WHAT THIS TASK INVOLVES —
Your answer should be the lines from the start of the records through the line with "their entry; an", copied word for word.

INPUT FOR THIS TASK —
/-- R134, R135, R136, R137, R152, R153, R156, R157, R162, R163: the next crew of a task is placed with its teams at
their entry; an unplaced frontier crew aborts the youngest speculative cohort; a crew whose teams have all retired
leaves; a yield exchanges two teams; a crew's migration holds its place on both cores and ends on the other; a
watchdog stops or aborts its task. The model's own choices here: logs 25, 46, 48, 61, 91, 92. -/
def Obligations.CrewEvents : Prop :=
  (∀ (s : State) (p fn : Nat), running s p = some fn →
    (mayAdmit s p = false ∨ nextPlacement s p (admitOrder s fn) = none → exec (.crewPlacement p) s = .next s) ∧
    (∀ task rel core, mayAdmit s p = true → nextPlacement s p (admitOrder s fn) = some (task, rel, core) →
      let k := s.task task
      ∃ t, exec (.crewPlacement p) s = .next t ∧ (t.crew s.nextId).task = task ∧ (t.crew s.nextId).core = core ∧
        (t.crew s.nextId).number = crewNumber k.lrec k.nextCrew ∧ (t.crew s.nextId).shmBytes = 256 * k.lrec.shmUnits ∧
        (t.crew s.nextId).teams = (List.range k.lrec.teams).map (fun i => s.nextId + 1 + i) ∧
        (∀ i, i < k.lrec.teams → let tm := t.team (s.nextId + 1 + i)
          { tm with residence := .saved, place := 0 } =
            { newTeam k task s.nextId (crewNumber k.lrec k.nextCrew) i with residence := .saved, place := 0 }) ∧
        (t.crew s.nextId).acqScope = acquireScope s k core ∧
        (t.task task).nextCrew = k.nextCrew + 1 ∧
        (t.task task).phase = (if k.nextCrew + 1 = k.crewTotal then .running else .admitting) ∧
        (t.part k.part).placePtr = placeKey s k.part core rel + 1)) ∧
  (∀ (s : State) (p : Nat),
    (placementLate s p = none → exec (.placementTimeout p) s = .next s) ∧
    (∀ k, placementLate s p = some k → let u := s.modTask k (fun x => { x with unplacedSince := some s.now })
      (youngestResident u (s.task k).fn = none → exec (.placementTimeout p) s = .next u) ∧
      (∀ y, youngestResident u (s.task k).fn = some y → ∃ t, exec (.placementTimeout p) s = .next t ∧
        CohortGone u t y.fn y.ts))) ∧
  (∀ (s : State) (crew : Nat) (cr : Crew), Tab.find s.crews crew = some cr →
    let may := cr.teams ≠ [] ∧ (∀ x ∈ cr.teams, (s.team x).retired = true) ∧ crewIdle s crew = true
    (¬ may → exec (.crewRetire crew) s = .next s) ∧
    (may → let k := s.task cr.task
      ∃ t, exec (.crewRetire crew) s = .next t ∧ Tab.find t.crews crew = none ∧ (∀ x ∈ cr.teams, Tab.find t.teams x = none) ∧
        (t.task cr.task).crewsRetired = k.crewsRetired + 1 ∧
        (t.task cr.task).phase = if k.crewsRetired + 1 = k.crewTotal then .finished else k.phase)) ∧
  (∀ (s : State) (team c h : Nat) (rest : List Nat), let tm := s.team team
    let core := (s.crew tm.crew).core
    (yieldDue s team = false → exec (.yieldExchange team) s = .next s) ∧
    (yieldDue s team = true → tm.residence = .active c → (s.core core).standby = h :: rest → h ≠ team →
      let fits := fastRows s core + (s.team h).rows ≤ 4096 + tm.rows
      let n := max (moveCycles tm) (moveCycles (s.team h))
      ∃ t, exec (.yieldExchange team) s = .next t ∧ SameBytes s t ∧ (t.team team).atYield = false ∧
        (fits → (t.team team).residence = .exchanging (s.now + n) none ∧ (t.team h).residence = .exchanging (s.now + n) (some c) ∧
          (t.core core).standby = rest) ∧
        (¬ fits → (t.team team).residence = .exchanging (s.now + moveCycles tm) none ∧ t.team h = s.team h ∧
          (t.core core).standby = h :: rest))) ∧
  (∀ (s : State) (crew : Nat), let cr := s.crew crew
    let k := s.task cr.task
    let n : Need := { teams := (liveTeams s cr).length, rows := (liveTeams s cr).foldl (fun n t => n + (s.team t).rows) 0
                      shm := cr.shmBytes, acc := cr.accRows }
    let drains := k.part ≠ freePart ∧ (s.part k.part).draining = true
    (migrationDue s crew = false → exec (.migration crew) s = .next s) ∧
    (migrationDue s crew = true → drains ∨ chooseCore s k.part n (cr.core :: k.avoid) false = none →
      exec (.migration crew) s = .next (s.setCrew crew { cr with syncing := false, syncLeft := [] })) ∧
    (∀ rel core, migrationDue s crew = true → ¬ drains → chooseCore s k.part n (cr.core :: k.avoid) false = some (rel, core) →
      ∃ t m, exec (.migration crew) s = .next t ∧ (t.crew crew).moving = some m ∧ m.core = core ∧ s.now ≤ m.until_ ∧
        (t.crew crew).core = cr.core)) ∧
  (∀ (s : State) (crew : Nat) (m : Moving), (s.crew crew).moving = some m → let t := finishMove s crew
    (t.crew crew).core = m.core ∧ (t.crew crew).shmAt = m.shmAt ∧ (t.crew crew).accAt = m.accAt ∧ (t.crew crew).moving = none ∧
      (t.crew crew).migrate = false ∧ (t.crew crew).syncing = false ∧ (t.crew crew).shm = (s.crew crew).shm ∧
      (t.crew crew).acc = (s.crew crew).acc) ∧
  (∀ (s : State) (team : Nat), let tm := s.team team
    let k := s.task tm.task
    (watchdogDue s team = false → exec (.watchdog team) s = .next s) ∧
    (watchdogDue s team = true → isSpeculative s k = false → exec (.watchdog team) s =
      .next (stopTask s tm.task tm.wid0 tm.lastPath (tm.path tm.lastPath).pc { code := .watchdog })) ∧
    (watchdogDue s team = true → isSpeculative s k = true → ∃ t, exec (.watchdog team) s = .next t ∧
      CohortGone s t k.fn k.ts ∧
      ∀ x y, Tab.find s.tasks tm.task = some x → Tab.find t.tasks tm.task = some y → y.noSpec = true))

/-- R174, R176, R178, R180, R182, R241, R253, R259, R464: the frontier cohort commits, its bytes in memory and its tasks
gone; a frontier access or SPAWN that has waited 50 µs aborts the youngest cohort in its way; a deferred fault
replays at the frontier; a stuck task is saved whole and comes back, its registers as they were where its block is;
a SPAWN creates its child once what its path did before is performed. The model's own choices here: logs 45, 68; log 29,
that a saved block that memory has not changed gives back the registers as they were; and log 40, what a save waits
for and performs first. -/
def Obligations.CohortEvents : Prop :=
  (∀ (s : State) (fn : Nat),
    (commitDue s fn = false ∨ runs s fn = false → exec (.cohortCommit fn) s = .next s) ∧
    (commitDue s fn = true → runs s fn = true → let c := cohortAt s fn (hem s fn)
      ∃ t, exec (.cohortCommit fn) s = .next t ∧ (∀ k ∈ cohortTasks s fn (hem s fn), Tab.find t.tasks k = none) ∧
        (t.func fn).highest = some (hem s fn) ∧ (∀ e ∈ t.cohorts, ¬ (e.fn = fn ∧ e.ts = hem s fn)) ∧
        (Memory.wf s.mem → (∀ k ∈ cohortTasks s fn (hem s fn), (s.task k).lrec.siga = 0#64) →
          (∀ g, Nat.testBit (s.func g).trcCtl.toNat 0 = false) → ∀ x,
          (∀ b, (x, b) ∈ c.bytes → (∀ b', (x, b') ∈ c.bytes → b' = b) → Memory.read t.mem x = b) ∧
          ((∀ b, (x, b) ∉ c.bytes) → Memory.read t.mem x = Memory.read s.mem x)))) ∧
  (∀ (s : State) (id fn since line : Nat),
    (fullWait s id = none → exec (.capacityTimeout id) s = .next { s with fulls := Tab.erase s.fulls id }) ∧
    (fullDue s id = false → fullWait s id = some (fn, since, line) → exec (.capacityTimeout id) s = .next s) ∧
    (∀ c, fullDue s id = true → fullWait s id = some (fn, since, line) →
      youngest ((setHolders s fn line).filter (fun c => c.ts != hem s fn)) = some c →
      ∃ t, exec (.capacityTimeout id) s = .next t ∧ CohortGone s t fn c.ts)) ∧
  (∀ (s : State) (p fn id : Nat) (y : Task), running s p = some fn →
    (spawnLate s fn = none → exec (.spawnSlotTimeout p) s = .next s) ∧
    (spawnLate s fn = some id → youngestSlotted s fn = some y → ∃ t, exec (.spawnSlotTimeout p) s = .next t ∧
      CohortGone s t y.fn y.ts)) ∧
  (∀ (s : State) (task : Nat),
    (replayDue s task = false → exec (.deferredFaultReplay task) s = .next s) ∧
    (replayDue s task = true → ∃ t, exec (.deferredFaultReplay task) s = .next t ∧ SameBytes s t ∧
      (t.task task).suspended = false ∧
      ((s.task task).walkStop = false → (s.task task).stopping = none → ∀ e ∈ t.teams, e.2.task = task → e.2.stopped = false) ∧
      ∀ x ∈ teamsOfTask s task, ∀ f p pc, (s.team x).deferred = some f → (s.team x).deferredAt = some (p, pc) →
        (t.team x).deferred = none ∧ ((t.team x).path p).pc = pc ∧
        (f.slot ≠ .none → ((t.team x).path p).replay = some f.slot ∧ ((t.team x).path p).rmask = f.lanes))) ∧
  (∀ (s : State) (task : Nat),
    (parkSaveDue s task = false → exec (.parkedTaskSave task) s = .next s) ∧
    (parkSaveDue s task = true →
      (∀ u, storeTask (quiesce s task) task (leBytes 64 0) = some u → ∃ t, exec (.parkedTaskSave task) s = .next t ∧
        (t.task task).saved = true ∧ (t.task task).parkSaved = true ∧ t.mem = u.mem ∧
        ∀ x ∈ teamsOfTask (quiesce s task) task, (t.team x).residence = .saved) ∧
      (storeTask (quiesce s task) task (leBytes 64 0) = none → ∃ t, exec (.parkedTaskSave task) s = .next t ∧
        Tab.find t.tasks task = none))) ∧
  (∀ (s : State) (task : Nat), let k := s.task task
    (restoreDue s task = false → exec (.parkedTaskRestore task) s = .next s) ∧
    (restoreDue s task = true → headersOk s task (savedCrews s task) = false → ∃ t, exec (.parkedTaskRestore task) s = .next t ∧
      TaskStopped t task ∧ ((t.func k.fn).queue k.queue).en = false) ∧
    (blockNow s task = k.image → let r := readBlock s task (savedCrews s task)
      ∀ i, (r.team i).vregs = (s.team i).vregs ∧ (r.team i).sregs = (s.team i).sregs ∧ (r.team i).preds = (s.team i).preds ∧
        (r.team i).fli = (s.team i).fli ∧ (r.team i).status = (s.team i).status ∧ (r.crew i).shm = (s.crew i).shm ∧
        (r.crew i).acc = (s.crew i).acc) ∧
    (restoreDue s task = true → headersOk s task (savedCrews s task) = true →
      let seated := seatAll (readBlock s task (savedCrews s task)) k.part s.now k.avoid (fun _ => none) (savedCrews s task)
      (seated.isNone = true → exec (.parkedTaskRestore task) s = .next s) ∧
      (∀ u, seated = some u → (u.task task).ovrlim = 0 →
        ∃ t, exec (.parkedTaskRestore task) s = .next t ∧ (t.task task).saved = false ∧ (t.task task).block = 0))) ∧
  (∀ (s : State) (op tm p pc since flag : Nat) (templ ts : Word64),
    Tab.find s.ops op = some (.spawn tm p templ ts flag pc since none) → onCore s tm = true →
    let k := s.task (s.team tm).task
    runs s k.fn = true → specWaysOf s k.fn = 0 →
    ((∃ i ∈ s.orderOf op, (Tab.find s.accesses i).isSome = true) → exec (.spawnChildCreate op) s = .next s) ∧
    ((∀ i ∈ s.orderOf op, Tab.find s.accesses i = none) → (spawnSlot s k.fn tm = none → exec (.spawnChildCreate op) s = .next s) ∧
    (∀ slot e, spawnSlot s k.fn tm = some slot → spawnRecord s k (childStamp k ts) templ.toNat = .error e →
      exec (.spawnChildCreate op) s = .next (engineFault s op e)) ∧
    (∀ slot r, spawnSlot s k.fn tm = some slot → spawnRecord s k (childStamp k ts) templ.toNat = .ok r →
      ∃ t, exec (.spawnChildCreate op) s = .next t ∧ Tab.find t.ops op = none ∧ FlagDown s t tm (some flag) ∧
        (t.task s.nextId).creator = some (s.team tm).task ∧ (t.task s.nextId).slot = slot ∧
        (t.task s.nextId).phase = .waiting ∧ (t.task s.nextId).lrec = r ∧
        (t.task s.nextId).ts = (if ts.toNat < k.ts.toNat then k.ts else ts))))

ANSWER FOR THIS EXERCISE —
/-- R134, R135, R136, R137, R152, R153, R156, R157, R162, R163: the next crew of a task is placed with its teams at
their entry; an unplaced frontier crew aborts the youngest speculative cohort; a crew whose teams have all retired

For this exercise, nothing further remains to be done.